§ DESCRIPTION OF THE TASK
Check each line of the material for the string "them", and copy the lines that have it.
━━━━━ EXERCISE DATA
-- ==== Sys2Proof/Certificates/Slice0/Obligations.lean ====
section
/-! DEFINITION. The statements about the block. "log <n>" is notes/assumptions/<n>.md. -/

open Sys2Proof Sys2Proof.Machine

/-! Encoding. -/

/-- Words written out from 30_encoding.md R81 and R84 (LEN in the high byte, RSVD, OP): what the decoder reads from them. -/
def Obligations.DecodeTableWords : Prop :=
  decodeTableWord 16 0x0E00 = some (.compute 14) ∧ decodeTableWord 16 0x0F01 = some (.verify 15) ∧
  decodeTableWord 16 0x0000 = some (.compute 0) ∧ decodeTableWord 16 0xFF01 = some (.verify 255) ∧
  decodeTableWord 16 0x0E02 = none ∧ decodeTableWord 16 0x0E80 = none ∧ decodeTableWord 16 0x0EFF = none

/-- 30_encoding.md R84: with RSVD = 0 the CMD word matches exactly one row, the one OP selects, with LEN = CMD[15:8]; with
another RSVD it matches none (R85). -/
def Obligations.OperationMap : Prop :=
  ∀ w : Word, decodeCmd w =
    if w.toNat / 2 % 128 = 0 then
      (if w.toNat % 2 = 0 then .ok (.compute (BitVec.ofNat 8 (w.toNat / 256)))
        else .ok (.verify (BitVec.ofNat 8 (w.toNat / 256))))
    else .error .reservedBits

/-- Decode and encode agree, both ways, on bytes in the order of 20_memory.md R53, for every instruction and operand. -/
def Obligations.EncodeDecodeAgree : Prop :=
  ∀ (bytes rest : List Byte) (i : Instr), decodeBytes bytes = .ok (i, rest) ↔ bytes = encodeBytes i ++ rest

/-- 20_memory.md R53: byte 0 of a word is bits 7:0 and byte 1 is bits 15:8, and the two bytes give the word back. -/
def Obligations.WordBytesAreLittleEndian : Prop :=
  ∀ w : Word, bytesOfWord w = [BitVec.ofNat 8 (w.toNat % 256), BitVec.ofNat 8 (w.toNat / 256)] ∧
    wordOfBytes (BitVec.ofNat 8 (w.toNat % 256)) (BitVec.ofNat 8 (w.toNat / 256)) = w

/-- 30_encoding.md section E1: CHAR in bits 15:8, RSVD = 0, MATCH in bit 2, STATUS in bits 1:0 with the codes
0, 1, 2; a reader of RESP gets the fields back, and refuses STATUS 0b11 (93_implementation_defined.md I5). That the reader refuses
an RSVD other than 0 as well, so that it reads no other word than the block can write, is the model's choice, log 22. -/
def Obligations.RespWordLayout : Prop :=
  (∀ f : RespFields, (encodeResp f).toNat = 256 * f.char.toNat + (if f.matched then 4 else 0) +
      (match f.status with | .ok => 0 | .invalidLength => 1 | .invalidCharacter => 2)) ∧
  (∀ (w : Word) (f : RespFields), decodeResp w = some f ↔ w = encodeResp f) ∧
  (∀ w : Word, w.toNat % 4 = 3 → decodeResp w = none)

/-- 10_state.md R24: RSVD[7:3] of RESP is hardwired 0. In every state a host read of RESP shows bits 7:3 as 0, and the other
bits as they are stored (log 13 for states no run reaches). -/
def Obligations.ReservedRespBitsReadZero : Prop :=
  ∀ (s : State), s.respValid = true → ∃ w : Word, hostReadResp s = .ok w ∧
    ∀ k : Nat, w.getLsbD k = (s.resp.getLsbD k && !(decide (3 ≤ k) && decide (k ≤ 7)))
━━━━━━━━━━
━━━━━ EXERCISE DATA
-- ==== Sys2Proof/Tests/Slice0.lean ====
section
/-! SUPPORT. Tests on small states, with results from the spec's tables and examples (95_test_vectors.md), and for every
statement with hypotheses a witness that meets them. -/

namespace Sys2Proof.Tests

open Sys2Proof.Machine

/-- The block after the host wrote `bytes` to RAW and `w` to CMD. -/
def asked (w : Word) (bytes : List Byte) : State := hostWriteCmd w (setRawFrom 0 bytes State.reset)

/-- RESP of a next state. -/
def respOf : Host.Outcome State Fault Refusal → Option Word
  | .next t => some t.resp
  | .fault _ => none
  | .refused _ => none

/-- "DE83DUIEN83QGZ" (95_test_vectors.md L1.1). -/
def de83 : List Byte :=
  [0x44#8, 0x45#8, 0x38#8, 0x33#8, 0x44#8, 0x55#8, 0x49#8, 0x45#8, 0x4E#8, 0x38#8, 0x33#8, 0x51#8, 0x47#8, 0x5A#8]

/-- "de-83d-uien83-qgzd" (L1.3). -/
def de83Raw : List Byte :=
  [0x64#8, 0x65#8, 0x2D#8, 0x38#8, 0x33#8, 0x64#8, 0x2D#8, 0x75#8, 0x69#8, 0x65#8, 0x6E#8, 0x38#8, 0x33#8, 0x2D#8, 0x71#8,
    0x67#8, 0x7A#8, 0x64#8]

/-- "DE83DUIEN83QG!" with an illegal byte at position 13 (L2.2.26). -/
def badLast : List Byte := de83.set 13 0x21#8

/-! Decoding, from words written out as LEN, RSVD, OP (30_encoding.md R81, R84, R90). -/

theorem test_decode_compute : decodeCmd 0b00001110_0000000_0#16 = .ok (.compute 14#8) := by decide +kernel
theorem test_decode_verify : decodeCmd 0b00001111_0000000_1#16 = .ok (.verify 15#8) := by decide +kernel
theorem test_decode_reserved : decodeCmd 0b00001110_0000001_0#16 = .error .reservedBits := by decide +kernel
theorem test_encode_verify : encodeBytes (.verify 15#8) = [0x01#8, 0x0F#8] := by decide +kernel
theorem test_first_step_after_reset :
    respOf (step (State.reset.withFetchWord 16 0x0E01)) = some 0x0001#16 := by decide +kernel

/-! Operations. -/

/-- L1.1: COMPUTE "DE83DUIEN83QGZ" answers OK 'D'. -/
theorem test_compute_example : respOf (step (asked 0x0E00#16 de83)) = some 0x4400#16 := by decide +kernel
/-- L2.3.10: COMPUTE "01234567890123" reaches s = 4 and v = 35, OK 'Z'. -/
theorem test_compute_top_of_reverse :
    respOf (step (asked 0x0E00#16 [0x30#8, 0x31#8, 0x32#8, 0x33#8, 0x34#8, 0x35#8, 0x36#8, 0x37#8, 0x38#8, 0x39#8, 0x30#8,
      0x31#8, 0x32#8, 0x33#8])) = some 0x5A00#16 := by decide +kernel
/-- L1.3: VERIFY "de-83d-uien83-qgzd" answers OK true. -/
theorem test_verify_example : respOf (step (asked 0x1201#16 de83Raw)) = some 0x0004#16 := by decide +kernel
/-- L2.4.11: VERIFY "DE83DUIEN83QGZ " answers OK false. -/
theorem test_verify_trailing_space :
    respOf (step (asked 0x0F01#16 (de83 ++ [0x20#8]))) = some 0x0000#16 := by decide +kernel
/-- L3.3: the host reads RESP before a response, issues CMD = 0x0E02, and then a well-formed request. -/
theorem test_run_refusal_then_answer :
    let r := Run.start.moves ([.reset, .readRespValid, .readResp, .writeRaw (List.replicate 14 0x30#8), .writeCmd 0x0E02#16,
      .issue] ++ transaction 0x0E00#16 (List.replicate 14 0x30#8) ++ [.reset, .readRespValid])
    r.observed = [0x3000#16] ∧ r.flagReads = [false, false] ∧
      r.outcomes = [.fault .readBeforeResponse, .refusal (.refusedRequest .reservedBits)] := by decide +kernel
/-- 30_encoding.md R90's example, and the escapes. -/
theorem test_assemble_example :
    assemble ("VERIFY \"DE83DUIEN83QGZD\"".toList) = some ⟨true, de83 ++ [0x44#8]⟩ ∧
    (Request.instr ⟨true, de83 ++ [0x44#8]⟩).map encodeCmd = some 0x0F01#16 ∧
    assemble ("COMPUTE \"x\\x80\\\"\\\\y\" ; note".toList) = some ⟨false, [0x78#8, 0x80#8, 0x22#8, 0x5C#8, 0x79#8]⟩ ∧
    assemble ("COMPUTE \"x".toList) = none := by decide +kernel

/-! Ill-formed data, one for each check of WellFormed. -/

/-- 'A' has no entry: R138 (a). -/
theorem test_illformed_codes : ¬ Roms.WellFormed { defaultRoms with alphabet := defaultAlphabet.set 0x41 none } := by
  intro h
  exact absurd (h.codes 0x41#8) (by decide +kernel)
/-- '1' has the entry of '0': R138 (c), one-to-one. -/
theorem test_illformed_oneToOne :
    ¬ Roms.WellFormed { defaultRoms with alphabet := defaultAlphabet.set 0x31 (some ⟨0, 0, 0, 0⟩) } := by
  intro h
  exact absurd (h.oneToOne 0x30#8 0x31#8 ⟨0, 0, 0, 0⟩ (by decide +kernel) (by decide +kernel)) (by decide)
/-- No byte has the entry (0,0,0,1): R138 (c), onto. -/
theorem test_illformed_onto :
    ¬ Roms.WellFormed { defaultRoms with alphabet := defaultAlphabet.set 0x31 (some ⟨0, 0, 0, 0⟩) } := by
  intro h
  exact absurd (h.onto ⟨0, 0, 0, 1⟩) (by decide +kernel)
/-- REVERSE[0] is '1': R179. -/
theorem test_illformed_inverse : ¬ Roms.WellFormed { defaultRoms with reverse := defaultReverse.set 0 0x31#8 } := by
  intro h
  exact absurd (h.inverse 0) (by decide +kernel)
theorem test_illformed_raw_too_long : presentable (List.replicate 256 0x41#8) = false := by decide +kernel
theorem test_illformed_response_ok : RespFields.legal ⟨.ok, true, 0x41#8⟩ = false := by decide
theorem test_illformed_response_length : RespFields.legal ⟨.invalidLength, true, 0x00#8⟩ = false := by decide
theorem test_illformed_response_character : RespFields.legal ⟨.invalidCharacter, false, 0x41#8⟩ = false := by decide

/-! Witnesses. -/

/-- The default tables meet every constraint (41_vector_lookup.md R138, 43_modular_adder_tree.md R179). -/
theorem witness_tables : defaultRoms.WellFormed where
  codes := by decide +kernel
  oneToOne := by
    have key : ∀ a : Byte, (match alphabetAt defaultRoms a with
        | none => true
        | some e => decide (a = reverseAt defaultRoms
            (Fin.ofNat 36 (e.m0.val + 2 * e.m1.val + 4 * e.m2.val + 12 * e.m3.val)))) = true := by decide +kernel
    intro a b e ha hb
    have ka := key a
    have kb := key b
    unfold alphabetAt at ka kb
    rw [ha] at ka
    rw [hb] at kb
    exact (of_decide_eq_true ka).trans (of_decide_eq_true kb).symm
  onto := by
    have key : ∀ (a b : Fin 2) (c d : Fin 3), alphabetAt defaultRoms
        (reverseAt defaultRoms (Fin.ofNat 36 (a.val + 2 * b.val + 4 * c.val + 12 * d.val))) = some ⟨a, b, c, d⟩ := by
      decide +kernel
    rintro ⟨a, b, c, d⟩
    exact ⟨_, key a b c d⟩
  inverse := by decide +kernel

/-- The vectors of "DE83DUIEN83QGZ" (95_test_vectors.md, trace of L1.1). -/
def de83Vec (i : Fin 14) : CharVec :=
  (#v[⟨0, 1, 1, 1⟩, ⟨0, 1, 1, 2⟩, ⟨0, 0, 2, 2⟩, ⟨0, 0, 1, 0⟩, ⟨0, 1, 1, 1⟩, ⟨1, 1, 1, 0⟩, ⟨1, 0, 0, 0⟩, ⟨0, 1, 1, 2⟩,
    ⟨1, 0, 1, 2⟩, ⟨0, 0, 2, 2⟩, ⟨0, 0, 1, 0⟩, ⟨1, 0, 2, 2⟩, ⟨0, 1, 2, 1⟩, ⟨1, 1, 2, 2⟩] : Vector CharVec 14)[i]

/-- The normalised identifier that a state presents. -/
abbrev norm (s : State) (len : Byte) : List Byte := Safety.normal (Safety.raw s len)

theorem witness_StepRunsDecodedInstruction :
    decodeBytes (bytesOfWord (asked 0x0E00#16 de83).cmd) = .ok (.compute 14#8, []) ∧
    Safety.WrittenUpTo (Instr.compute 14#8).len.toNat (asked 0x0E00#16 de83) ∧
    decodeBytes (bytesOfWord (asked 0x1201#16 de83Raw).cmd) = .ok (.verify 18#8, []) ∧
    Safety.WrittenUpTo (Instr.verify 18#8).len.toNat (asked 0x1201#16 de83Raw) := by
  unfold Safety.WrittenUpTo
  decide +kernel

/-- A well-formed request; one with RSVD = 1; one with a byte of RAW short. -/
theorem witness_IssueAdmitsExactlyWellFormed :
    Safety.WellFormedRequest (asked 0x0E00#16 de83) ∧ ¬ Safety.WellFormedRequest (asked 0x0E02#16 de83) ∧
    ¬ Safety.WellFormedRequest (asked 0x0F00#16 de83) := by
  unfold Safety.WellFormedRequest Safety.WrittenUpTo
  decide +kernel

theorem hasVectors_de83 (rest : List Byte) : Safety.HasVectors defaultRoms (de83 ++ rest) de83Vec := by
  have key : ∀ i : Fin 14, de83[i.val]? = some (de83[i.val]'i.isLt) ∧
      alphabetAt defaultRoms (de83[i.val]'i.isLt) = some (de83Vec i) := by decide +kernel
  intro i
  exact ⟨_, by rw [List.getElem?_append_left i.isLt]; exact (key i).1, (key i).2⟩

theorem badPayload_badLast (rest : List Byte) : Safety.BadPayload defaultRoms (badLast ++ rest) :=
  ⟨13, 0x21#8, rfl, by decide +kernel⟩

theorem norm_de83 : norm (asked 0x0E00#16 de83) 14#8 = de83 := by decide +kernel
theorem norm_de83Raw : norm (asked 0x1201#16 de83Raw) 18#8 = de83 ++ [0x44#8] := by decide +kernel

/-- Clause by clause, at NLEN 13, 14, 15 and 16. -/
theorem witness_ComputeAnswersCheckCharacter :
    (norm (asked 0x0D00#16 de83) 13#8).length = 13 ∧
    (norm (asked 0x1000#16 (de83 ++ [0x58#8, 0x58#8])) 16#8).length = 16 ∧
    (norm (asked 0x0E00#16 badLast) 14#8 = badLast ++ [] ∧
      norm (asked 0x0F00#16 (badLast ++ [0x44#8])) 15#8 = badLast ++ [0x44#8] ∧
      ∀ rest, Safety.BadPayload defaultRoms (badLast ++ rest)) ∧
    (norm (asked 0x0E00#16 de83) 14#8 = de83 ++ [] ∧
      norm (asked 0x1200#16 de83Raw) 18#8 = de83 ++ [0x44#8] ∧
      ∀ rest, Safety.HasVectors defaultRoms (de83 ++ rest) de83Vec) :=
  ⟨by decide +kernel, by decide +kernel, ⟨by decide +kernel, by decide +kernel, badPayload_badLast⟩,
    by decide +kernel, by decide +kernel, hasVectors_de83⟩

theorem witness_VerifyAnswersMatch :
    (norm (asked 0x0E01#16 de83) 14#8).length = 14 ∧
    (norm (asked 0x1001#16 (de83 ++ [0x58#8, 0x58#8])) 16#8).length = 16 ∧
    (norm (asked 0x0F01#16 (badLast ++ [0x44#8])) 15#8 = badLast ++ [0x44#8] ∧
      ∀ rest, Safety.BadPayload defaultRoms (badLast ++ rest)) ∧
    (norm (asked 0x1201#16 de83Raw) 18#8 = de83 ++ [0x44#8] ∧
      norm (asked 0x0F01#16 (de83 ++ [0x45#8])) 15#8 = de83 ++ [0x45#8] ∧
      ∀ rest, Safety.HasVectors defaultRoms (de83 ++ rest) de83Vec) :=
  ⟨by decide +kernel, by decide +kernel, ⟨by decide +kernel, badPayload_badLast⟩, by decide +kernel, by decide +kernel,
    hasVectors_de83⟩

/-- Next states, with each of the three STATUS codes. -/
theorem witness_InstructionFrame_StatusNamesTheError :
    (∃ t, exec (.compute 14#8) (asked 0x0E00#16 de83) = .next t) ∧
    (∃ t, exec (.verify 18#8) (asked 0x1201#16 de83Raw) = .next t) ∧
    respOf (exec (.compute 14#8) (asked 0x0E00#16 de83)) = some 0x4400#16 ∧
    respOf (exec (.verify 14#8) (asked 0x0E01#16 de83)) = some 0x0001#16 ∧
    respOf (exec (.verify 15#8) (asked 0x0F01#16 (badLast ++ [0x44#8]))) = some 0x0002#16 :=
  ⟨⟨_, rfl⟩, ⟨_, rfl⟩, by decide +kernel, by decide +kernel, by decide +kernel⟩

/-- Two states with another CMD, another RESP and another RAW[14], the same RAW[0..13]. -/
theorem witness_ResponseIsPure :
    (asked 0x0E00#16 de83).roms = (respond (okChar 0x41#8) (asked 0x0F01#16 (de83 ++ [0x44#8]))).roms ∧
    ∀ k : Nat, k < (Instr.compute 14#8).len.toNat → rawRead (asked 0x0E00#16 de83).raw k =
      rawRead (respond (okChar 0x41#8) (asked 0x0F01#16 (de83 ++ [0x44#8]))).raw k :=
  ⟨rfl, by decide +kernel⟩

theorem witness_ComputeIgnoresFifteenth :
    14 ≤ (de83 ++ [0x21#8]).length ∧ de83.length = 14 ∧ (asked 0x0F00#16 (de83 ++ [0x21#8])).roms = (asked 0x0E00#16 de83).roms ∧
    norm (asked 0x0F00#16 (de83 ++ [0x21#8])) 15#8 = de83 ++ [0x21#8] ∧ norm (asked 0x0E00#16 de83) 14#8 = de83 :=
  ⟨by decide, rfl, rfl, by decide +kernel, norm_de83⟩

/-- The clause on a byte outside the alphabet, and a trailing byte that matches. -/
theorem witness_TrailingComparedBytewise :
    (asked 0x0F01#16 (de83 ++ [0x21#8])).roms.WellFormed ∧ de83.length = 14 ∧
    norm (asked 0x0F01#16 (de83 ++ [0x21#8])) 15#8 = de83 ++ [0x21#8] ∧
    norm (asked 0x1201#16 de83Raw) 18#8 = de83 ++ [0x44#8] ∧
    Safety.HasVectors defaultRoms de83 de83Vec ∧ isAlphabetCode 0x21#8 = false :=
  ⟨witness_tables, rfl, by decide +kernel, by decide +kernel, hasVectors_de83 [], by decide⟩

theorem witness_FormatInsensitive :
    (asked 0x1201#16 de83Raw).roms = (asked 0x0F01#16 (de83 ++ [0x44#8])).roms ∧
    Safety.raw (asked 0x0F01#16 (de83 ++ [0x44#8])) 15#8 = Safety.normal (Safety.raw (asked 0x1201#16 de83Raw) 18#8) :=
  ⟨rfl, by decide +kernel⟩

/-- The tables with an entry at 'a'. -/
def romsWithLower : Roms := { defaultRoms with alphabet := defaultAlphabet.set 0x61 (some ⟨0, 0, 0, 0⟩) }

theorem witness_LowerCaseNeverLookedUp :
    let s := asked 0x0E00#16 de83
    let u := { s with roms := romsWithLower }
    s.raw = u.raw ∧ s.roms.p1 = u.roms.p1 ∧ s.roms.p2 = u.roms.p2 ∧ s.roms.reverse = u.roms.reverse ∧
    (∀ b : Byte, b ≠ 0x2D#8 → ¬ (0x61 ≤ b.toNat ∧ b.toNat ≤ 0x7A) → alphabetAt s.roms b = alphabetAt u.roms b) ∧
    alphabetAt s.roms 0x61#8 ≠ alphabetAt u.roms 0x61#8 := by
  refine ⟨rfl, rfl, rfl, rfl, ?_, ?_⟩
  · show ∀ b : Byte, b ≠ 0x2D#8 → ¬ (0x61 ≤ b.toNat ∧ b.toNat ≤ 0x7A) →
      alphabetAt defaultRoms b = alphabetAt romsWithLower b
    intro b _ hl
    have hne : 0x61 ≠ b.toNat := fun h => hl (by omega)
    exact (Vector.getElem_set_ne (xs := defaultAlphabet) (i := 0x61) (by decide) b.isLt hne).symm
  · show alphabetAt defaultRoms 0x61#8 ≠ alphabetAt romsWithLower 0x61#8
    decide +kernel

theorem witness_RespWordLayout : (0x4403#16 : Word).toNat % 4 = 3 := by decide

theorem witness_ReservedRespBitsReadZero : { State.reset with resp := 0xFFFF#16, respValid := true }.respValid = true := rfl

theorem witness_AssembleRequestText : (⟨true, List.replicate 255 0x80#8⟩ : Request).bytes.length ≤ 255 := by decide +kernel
━━━━━━━━━━
§ EXERCISE ANSWER
/-- Words written out from 30_encoding.md R81 and R84 (LEN in the high byte, RSVD, OP): what the decoder reads from them. -/
statement with hypotheses a witness that meets them. -/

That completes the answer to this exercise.